_RECORDS PROVIDED_
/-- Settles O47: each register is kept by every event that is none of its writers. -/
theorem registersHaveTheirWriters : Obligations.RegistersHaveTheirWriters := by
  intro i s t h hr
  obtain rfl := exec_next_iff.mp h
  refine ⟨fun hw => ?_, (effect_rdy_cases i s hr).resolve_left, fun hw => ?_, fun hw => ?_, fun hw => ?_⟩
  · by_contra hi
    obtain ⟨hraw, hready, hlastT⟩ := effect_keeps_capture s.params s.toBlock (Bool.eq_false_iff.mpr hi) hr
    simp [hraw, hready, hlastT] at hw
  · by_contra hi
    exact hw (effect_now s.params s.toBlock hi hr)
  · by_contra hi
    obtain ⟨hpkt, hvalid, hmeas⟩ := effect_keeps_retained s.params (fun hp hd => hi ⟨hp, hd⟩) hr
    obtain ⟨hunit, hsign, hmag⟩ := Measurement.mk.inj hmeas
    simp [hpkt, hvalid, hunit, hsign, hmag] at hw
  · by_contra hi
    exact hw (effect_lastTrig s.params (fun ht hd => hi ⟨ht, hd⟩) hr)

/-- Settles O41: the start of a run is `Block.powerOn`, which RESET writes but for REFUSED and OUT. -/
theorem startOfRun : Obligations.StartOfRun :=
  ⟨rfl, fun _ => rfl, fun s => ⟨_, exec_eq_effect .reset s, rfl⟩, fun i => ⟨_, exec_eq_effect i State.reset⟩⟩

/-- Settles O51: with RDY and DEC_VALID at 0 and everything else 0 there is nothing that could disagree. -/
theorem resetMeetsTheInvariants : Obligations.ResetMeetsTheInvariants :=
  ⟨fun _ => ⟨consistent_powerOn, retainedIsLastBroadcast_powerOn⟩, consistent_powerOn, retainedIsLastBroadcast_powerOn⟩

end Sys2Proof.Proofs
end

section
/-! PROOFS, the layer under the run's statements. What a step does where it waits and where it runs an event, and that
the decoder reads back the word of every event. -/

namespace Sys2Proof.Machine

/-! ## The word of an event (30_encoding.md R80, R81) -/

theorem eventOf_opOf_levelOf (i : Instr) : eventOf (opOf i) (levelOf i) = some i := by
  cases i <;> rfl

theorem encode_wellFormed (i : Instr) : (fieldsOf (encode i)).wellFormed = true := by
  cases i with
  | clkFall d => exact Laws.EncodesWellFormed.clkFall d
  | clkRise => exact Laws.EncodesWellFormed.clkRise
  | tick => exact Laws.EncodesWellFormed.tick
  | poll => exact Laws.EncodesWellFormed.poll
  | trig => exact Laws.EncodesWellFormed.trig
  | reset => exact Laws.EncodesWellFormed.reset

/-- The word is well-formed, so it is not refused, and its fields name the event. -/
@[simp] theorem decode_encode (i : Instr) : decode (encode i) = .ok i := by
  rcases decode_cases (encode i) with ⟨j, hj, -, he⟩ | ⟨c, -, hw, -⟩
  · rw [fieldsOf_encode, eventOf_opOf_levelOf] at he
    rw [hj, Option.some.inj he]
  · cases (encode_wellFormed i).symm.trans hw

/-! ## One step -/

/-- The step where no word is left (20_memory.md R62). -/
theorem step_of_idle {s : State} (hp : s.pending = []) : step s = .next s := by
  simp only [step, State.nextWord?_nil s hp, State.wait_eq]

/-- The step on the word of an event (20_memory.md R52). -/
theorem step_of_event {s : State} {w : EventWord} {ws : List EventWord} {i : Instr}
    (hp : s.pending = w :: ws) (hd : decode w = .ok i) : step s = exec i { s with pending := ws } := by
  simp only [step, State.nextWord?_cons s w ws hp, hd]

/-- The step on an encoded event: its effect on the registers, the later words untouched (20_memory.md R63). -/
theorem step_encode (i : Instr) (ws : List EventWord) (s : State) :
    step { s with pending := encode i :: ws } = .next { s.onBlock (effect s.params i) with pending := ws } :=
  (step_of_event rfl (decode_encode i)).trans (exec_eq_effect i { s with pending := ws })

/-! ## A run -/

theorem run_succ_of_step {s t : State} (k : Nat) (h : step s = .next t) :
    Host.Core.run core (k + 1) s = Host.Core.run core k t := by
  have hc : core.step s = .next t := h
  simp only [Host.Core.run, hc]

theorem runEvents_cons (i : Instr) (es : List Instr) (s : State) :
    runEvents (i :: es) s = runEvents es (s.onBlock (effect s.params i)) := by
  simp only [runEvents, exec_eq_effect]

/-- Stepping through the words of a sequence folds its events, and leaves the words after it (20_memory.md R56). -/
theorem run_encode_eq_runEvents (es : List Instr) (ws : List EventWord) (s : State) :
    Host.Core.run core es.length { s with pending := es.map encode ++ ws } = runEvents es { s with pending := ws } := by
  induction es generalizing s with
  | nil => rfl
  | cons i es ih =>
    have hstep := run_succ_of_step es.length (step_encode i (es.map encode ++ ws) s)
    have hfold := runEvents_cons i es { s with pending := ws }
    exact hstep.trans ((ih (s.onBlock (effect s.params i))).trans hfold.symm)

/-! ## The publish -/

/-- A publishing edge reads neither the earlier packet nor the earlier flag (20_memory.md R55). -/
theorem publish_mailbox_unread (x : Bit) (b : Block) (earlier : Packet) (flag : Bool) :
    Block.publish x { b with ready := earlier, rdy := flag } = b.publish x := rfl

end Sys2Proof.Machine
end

_PROBLEM STATEMENT_
Scanning the material above, work out how many lines contain the word "that" and reply with the number only.

_SOLUTION TO THIS EXERCISE_
3